The Auditing project consists of various extensions methods for DbContext, primarily related to SaveChanges. It is responsible for generating auditing records for each tracked entity’s changes.

The Data project contains domain and generic (CRUD and event-sourcing) repository implementations, DbContexts, EF Core migrations, entity type configurations (if any), event store implementation (including snapshots), data entity to domain object mappings, and persistence related services (i.e. a database initializer service).

The Resources project contains localized shared resources and resource keys, along with localization services implementations.

The Shared project contains service implementations for cross-cutting concerns such as user management and authentication, file storage, service bus, localization, application configuration and a password generator.

The Presentation Layer

This layer essentially contains the I/O components of the system, the GUI, REST APIs, mobile applications or console shells, and anything directly related to them. It is the starting point of our application.

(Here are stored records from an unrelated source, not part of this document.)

/-! ### setFn -/

@[simp] theorem State.setFn_variant (s : State) (f : Nat) (v : Func) : (s.setFn f v).variant = s.variant := rfl
@[simp] theorem State.setFn_straps (s : State) (f : Nat) (v : Func) : (s.setFn f v).straps = s.straps := rfl
@[simp] theorem State.setFn_tick (s : State) (f : Nat) (v : Func) : (s.setFn f v).tick = s.tick := rfl
@[simp] theorem State.setFn_cores (s : State) (f : Nat) (v : Func) : (s.setFn f v).cores = s.cores := rfl
@[simp] theorem State.setFn_bents (s : State) (f : Nat) (v : Func) : (s.setFn f v).bents = s.bents := rfl
@[simp] theorem State.setFn_mem (s : State) (f : Nat) (v : Func) : (s.setFn f v).mem = s.mem := rfl
@[simp] theorem State.setFn_errl (s : State) (f : Nat) (v : Func) : (s.setFn f v).errl = s.errl := rfl
@[simp] theorem State.setFn_ctxs (s : State) (f : Nat) (v : Func) : (s.setFn f v).ctxs = s.ctxs := rfl
@[simp] theorem State.setFn_ats (s : State) (f : Nat) (v : Func) : (s.setFn f v).ats = s.ats := rfl
@[simp] theorem State.setFn_port (s : State) (f : Nat) (v : Func) : (s.setFn f v).port = s.port := rfl
@[simp] theorem State.setFn_host (s : State) (f : Nat) (v : Func) : (s.setFn f v).host = s.host := rfl
@[simp] theorem State.setFn_hostBad (s : State) (f : Nat) (v : Func) : (s.setFn f v).hostBad = s.hostBad := rfl
@[simp] theorem State.setFn_sent (s : State) (f : Nat) (v : Func) : (s.setFn f v).sent = s.sent := rfl
@[simp] theorem State.setFn_disp (s : State) (f : Nat) (v : Func) : (s.setFn f v).disp = s.disp := rfl
@[simp] theorem State.setFn_srcs (s : State) (f : Nat) (v : Func) : (s.setFn f v).srcs = s.srcs := rfl
@[simp] theorem State.setFn_sleep (s : State) (f : Nat) (v : Func) : (s.setFn f v).sleep = s.sleep := rfl
@[simp] theorem State.setFn_pair (s : State) (f : Nat) (v : Func) : (s.setFn f v).pair = s.pair := rfl
@[simp] theorem State.setFn_power (s : State) (f : Nat) (v : Func) : (s.setFn f v).power = s.power := rfl
@[simp] theorem State.setFn_scarf (s : State) (f : Nat) (v : Func) : (s.setFn f v).scarf = s.scarf := rfl
@[simp] theorem State.setFn_flash (s : State) (f : Nat) (v : Func) : (s.setFn f v).flash = s.flash := rfl
@[simp] theorem State.setFn_stwd (s : State) (f : Nat) (v : Func) : (s.setFn f v).stwd = s.stwd := rfl
@[simp] theorem State.setFn_steward (s : State) (f : Nat) (v : Func) : (s.setFn f v).steward = s.steward := rfl
@[simp] theorem State.setFn_draw (s : State) (f : Nat) (v : Func) : (s.setFn f v).draw = s.draw := rfl
@[simp] theorem State.setFn_pending (s : State) (f : Nat) (v : Func) : (s.setFn f v).pending = s.pending := rfl
@[simp] theorem State.setFn_read_core (s : State) (f : Nat) (v : Func) (n : Nat) : (s.setFn f v).core n = s.core n := rfl
@[simp] theorem State.setFn_read_bent (s : State) (f : Nat) (v : Func) (n : Nat) : (s.setFn f v).bent n = s.bent n := rfl
@[simp] theorem State.setFn_read_arch (s : State) (f : Nat) (v : Func) (n : Nat) : (s.setFn f v).arch n = s.arch n := rfl
@[simp] theorem State.setFn_read_split (s : State) (f : Nat) (v : Func) (n : Nat) : (s.setFn f v).split n = s.split n := rfl
@[simp] theorem State.setFn_read_src (s : State) (f : Nat) (v : Func) (n : Nat) : (s.setFn f v).src n = s.src n := rfl
@[simp] theorem State.setFn_read_ctx (s : State) (f : Nat) (v : Func) (n : Nat) : (s.setFn f v).ctx n = s.ctx n := rfl
@[simp] theorem State.setFn_read_phys (s : State) (f : Nat) (v : Func) (n : Nat) : (s.setFn f v).phys n = s.phys n := rfl
@[simp] theorem State.setFn_read_physOf (s : State) (f : Nat) (v : Func) (n : Nat) : (s.setFn f v).physOf n = s.physOf n := rfl
@[simp] theorem State.setFn_read_region (s : State) (f : Nat) (v : Func) (n o : Nat) : (s.setFn f v).region n o = s.region n o := rfl
@[simp] theorem State.setFn_read_sq (s : State) (f : Nat) (v : Func) (n : Nat) : (s.setFn f v).sq n = s.sq n := rfl
@[simp] theorem State.setFn_read_cq (s : State) (f : Nat) (v : Func) (n : Nat) : (s.setFn f v).cq n = s.cq n := rfl
@[simp] theorem State.setFn_read_job (s : State) (f : Nat) (v : Func) (n : Nat) : (s.setFn f v).job n = s.job n := rfl
@[simp] theorem State.setFn_read_link (s : State) (f : Nat) (v : Func) (n : Nat) : (s.setFn f v).link n = s.link n := rfl
@[simp] theorem State.setFn_read_island (s : State) (f : Nat) (v : Func) (n : Nat) : (s.setFn f v).island n = s.island n := rfl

For this starting point solution, it contains the following:

  • ASP.NET Core MVC web application using Razor Components
  • A shared class library containing common Razor Components, such as toast notifications, modal components, Blazor Select2, DataTablesJS integration and CRUD buttons

The Common Layer

This single class library contains common types used across all other layers. What you would typically include in this library is things that you would wrap up into a Nuget package and use in multiple solutions. For clarification, this does not represent the Shared Kernel strategic pattern in DDD. Some of these include:

  • A generic Result wrapper
  • Paged result models for query operations
  • CLR type extensions
  • Notification models
  • Custom attributes and converters

Yes, yes, give me the code

The repository for the source code of this solution can be found here. The solution includes an extremely basic domain model for an online shop application, as an example. The UI part for this is not included however. The order domain exists to simply showcase the different elements of the architecture.

Final thoughts

Just like any software solution, this is not a one-size-fits-all architecture. It is simply what worked very well for me in my projects. As mentioned in the introduction of this post, there is still quite a lot to include in this solution, therefore I will be updating the repo on GitHub, as well as this post, whenever something new is added.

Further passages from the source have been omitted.